• _WORK ORDER_: Search the records for the word "network" and copy every line in which it occurs.
====== INPUT MATERIAL
-- ==== Sys2Proof/Machine/Bus.lean ====
section
/-! DEFINITION. How accesses of the host paths reach the device (R33 to R45, R371 to R373): judged by the twin rules (R297 to R299), routed by
address, kept in the order of their path (R34), the captures of wide reads (R14, R52), and network management. `finish` ends every command. -/

namespace Sys2Proof.Machine

/-! The twin rules (R297 to R299). -/

/-- Whether a register write is local to its chip (Table 11.4). -/
def State.localReg (s : State) (a : Nat) (value : Word) : Bool :=
  let page := (a - 0x40000000) / 0x1000
  let off := a % 0x1000
  let v := value.toNat
  if page ≤ 0x03 ∨ page = 0x48 ∨ page = 0x70 then true
  else if page = 0x05 then !(off == 0x044 && bitN v 4 == 1 && (bitsN v 0 3 == 6 || s.mode.cur == .quiesce))
  else if off = 0x014 ∨ off = 0x018 ∨ off = 0x01C then true
  else if off = 0x008 then (bitN v 0 == 1) == s.enabled page && bitN v 1 == 0
  else (page == 0x34 && (off == 0x044 || off == 0x048 || off == 0x050 || off == 0x054))
    || (decide (0x30 ≤ page) && decide (page ≤ 0x33) && off == 0x050)

/-- Whether a write is local. -/
def State.localReq (s : State) : WriteReq → Bool
  | .reg a v => s.localReg a v
  | _ => false

/-- A write to a place of a memory by a master: whether it got no error response. -/
def State.memReq (s : State) (c : WCtx) (master a : Nat) (d : List (Option Byte)) : State × Bool :=
  if s.darkAt a then (s, false) else s.memWrite master a d c.ecc

/-- A write carried out by this chip: the state, and whether it was answered without error. -/
def State.carry (s : State) (c : WCtx) (master : Nat) : WriteReq → State × Bool
  | .reg a v => (s.pageWrite c ((a - 0x40000000) / 0x1000) (a % 0x1000) v, true)
  | .latent o d => s.latentWrite c master o d
  | .direct o d => s.directWrite c master o d
  | .memory a d => s.memReq c master a d

/-- A host write refused with code 0x05 in FOLLOWER (R299); an active-window write is judged by R166. -/
def State.followerRefuse (s : State) (c : WCtx) (req : WriteReq) : State × Bool :=
  match req with
  | .reg a v => (s.pageRefuse c.path ((a - 0x40000000) / 0x1000) (a % 0x1000) 0x05 v, true)
  | .latent o _ => (s.err Pg.TL 0 0x05 c.path (BitVec.ofNat 32 o), true)
  | .direct o d => s.directWrite c 21 o d
  | .memory a _ => (s.err Pg.HST 0 0x05 c.path (BitVec.ofNat 32 a), true)

/-- A path whose writes the twin rules judge: the three host paths. -/
def hostPath (path : Nat) : Bool := decide (1 ≤ path) && decide (path ≤ 3)

/-- Whether a write was carried out: no error was recorded, or only a reserved encoding (R16) or the refused copy of R168. -/
def carriedOut (s0 s1 : State) : Bool :=
  s1.elogSeq == s0.elogSeq || match s1.elog.head? with
    | some r => r.code == 0x01 || (r.page == Pg.MIX && r.code == 0x42)
    | none => false

/-- Whether a write is a mode request (R423). -/
def modeRequest : WriteReq → Bool
  | .reg a v => a == A.MODE_REQ && bitN v.toNat 4 == 1
  | _ => false

/-- A carried-out write sent to the twin, with the boundary that it names: of a mode request its own, else the second from here (R167, R192, R242,
R297). -/
def State.sendMirror (s : State) (req : WriteReq) : State :=
  if s.twUp then
    let blk := if modeRequest req && s.mode.pend.isSome then s.mode.pendAt else s.block + 2
    let n := s.twin.seqOut + 1
    (s.setTwin { s.twin with seqOut := n }).emit (.twin (.write n req (s.tlOf (8 * blk) / 8).toNat))
  else s

/-- A write carried out, and in LEADER mirrored; a return from QUIESCE is mirrored too (R297). -/
def State.carryMirror (s : State) (c : WCtx) (req : WriteReq) : State × Bool :=
  let send := hostPath c.path && !s.localReq req && (s.mode.cur == .leader || (s.mode.cur == .quiesce &&
    match req with
    | .reg a _ => a == A.MODE_REQ
    | _ => false))
  let r := s.carry c 21 req
  if send && r.2 && carriedOut s r.1 then (r.1.sendMirror req, r.2) else r
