-- ==== Sys2Proof/Machine/StreamCmds.lean ====
section
/-! DEFINITION. The commands of chapter 09: stream copies, underruns, packets and applies. -/

namespace Sys2Proof.Machine

/-- COPY_RECEIVE (R243, R244). -/
def execCopyReceive (port : Fin 4) (frame : Bytes) (s : State) : Host.Outcome State Fault Refusal := done s (doCopyReceive port.val frame s)

/-- UNDERRUN (R246). -/
def execUnderrun (stream : Fin 256) (s : State) : Host.Outcome State Fault Refusal := done s (doUnderrun stream.val s)

/-- PLAYOUT_DEADLINE (R243). -/
def execPlayoutDeadline (s : State) : Host.Outcome State Fault Refusal := done s (doPlayoutDeadline s)

/-- SRC_LOST (R247). -/
def execSrcLost (stream : Fin 256) (s : State) : Host.Outcome State Fault Refusal := done s (doSrcLost stream.val s)

/-- STREAM_PACKET_QUEUE (R237). -/
def execStreamPacketQueue (stream : Fin 128) (s : State) : Host.Outcome State Fault Refusal := done s (doStreamPacketQueue stream.val s)

/-- STRX_APPLY (R242): a write of 1 to STRX_APPLY.NEXT. -/
def execStrxApply (path : Path) (s : State) : Host.Outcome State Fault Refusal := done s (s.hostReg (onPath path.code) Pg.STRX 0x044 1)

/-- STTX_APPLY (R242): a write of 1 to STTX_APPLY.NEXT. -/
def execSttxApply (path : Path) (s : State) : Host.Outcome State Fault Refusal := done s (s.hostReg (onPath path.code) Pg.STTX 0x048 1)

/-- STREAM_APPLIED (R242). -/
def execStreamApplied (transmit : Bool) (s : State) : Host.Outcome State Fault Refusal := done s (doStreamApplied transmit s)

end Sys2Proof.Machine
end

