-- ==== Sys2Proof/Safety.lean ====
section
/-! DEFINITION. The terms that statements about the machine are made of: which parts of the state two states share, what
follows a command in the same cycle, what it is for a command to complete, an error recorded, and the canonical form of the memories. -/

namespace Sys2Proof.Machine

/-- The parts of the state. -/
inductive Part where
  | pending | outs | free | clk | tl | smp | tlOfs | due | mode | regs | inForce | host | elog | slots | dev | active | latent | shm | hens
  | jobs | audio | ptp | ref | eth | str | psm | twin | fab | rails | pwr | lp
  deriving DecidableEq, Repr

/-- Two states agree in a part. -/
def Part.same : Part → State → State → Prop
  | .pending, s, t => t.pending = s.pending
  | .outs, s, t => t.outs = s.outs
  | .free, s, t => t.freeCtr = s.freeCtr
  | .clk, s, t => t.clk = s.clk
  | .tl, s, t => t.tl = s.tl
  | .smp, s, t => t.smp = s.smp
  | .tlOfs, s, t => t.tlOfs = s.tlOfs
  | .due, s, t => t.bndDue = s.bndDue
  | .mode, s, t => t.mode = s.mode
  | .regs, s, t => t.regs = s.regs
  | .inForce, s, t => t.inForce = s.inForce
  | .host, s, t => t.host = s.host
  | .elog, s, t => t.elog = s.elog ∧ t.elogSeq = s.elogSeq
  | .slots, s, t => t.slots = s.slots
  | .dev, s, t => t.dev = s.dev
  | .active, s, t => t.active = s.active
  | .latent, s, t => t.latent = s.latent
  | .shm, s, t => t.shm = s.shm
  | .hens, s, t => t.hens = s.hens
  | .jobs, s, t => t.jobs = s.jobs
  | .audio, s, t => t.audio = s.audio
  | .ptp, s, t => t.ptp = s.ptp
  | .ref, s, t => t.ref = s.ref
  | .eth, s, t => t.eth = s.eth
  | .str, s, t => t.str = s.str
  | .psm, s, t => t.psm = s.psm
  | .twin, s, t => t.twin = s.twin
  | .fab, s, t => t.fab = s.fab
  | .rails, s, t => t.rails = s.rails
  | .pwr, s, t => t.pwr = s.pwr
  | .lp, s, t => t.lp = s.lp

/-- Nothing outside the parts named has changed from the first state to the second. -/
def Only (parts : List Part) (s t : State) : Prop := ∀ p, p ∉ parts → p.same s t

/-- No stored register outside the addresses named has changed. -/
def RegsOnly (addrs : List Nat) (s t : State) : Prop := ∀ a, a ∉ addrs → t.getW a = s.getW a

/-- The address of a page's EVT_PEND. -/
def evtAddr (page : Nat) : Nat := pageAddr page 0x018

/-- A bit of a page's EVT_PEND. -/
def State.pend (s : State) (page bit : Nat) : Bool := bitN (s.getW (evtAddr page)).toNat bit == 1

/-- A counter field has advanced by one; it holds at its greatest value. -/
def Counted (s t : State) (f : RField) : Prop := t.rd f = min (s.rd f + 1) (2 ^ f.w - 1)

/-- The register words of a page that an error record writes (R50). -/
def errAddrs (page : Nat) : List Nat :=
  [pageAddr page 0x018, pageAddr page 0x020, pageAddr page 0x024, pageAddr page 0x028, pageAddr page 0x02C]

/-- What leaves in the cycle of a command because of what it changed: a message of an MSI-X vector, or a pin's new level. -/
def Emit.follows : Emit → Bool
  | .msix _ _ _ => true | .pin _ _ => true | _ => false

/-- What follows a command in the same cycle (R48, R49): EVT_PEND bits 1 and 2 of some pages rise, MSI-X messages leave or are left
pending, and pins change. Nothing else changes. -/
def Settled (t u : State) : Prop :=
  Only [.regs, .outs, .host] t u ∧
  u.host = { t.host with msixPend := u.host.msixPend } ∧
  RegsOnly (allPages.map evtAddr) t u ∧
  (∀ page bit, bit ≠ 1 → bit ≠ 2 → u.pend page bit = t.pend page bit) ∧
  (∀ page bit, t.pend page bit = true → u.pend page bit = true) ∧
  ∃ es : List Emit, u.outs = es ++ t.outs ∧ es.all Emit.follows = true

/-- A command completes: it answers a next state, which is a state of which `P` holds with what follows in the same cycle. -/
def Completes (c : Instr) (s : State) (P : State → Prop) : Prop := ∃ t u, exec c s = .next u ∧ Settled t u ∧ P t

/-- No access of a host path waits (R34, R297, R372, R378). -/
abbrev Quiet (s : State) : Prop := s.fab.hostWait = []

/-- The newest record of the error log, over the state before (R50, R53). -/
def Logged (s t : State) (page off code path : Nat) (data : Word) : Prop :=
  t.elogSeq = s.elogSeq + 1 ∧ t.elog = (⟨s.elogSeq + 1, s.tl, s.calStamp, page, code, off, path, data⟩ :: s.elog).take 64

/-- A path's register write at an address is taken by this chip at once (R297, R299, R43): it is local or not of a host path, or the chip is
neither FOLLOWER nor LEADER nor QUIESCE; and it is no write of network management to the HST page. -/
abbrev Taken (s : State) (path : Path) (addr : Nat) (value : Word) : Prop :=
  (path = .nmgt → addr / 0x1000 ≠ 0x40001) ∧
  (hostPath path.code = false ∨ s.localReg addr value = true ∨
    (s.mode.cur ≠ .follower ∧ s.mode.cur ≠ .leader ∧ s.mode.cur ≠ .quiesce))

/-- A path may write a protected register of a page: it holds the key, or is the twin's (R51, R298). -/
abbrev Unlocked (s : State) (path : Path) (page : Nat) : Prop := path = .twin ∨ s.holdsKey page path.code = true

/-- A write of any kind by a path is taken by this chip at once. -/
abbrev TakenAny (s : State) (path : Path) : Prop :=
  hostPath path.code = false ∨ (s.mode.cur ≠ .follower ∧ s.mode.cur ≠ .leader ∧ s.mode.cur ≠ .quiesce)

/-- A path's access is answered, and nothing else leaves the device. -/
def Answered (s t : State) (path : Path) (ok : Bool) (words : List Word) : Prop := t.outs = .response path.code ok words :: s.outs

/-- Of the host interfaces nothing but page keys has changed. -/
def KeysOnly (s t : State) : Prop := t.host = { s.host with keys := t.host.keys }

/-- A write of a path to a page: the key that the path held is released, every other key stands (R51). -/
def KeyUsed (s t : State) (path : Path) (page : Nat) : Prop :=
  (∀ p, p ≠ page → t.keyOf p = s.keyOf p) ∧ t.keyOf page = if s.holdsKey page path.code then none else s.keyOf page

/-- A record that the Loupe has logged since `l` (R398, R399): the next sequence number, in the slot that was next, with the fields of Table
15.4; the slot that follows is next, its sector is erased where it begins one, and no other slot has changed. LPM event RECORD is set. -/
def Recorded (l : LpSt) (t : State) (type flags time : Nat) (payload : Bytes) : Prop :=
  t.lp.seqNew = l.seqNew + 1 ∧ t.lp.slot = (if l.slot + 1 < l.nslots then l.slot + 1 else 0) ∧
  tget erased t.lp.flash l.slot = t.lp.mkRecord (l.seqNew + 1) type flags time payload ∧
  (∀ k, k ≠ l.slot → (t.lp.slot % 64 ≠ 0 ∨ k / 64 ≠ t.lp.slot / 64) → tget erased t.lp.flash k = tget erased l.flash k) ∧
  (t.lp.slot % 64 = 0 → ∀ k, k / 64 = t.lp.slot / 64 → tget erased t.lp.flash k = []) ∧
  t.pend Pg.LPM 9 = true

/-- The flags of an event record (Table 15.4): those of the moment, and LP_CAL_EN. -/
def LpSt.eventFlags (l : LpSt) : Nat := l.stdFlags + if l.calEn then 16 else 0

/-- The memories are in canonical form: addresses rising, no byte equal to what an unlisted byte reads as. -/
def MemoryWf (s : State) : Prop :=
  twf bankD s.active = true ∧ twf bankD s.latent = true ∧ twf zeroByte s.shm = true ∧ twf zeroByte s.fab.pbuf = true ∧
  ∀ h, twf zeroByte (s.hen h).imem = true ∧ twf zeroByte (s.hen h).dmem = true

end Sys2Proof.Machine
end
============
• _ANSWER FOR THE TASK_:
address, kept in the order of their path (R34), the captures of wide reads (R14, R52), and network management. `finish` ends every command. -/
neither FOLLOWER nor LEADER nor QUIESCE; and it is no write of network management to the HST page. -/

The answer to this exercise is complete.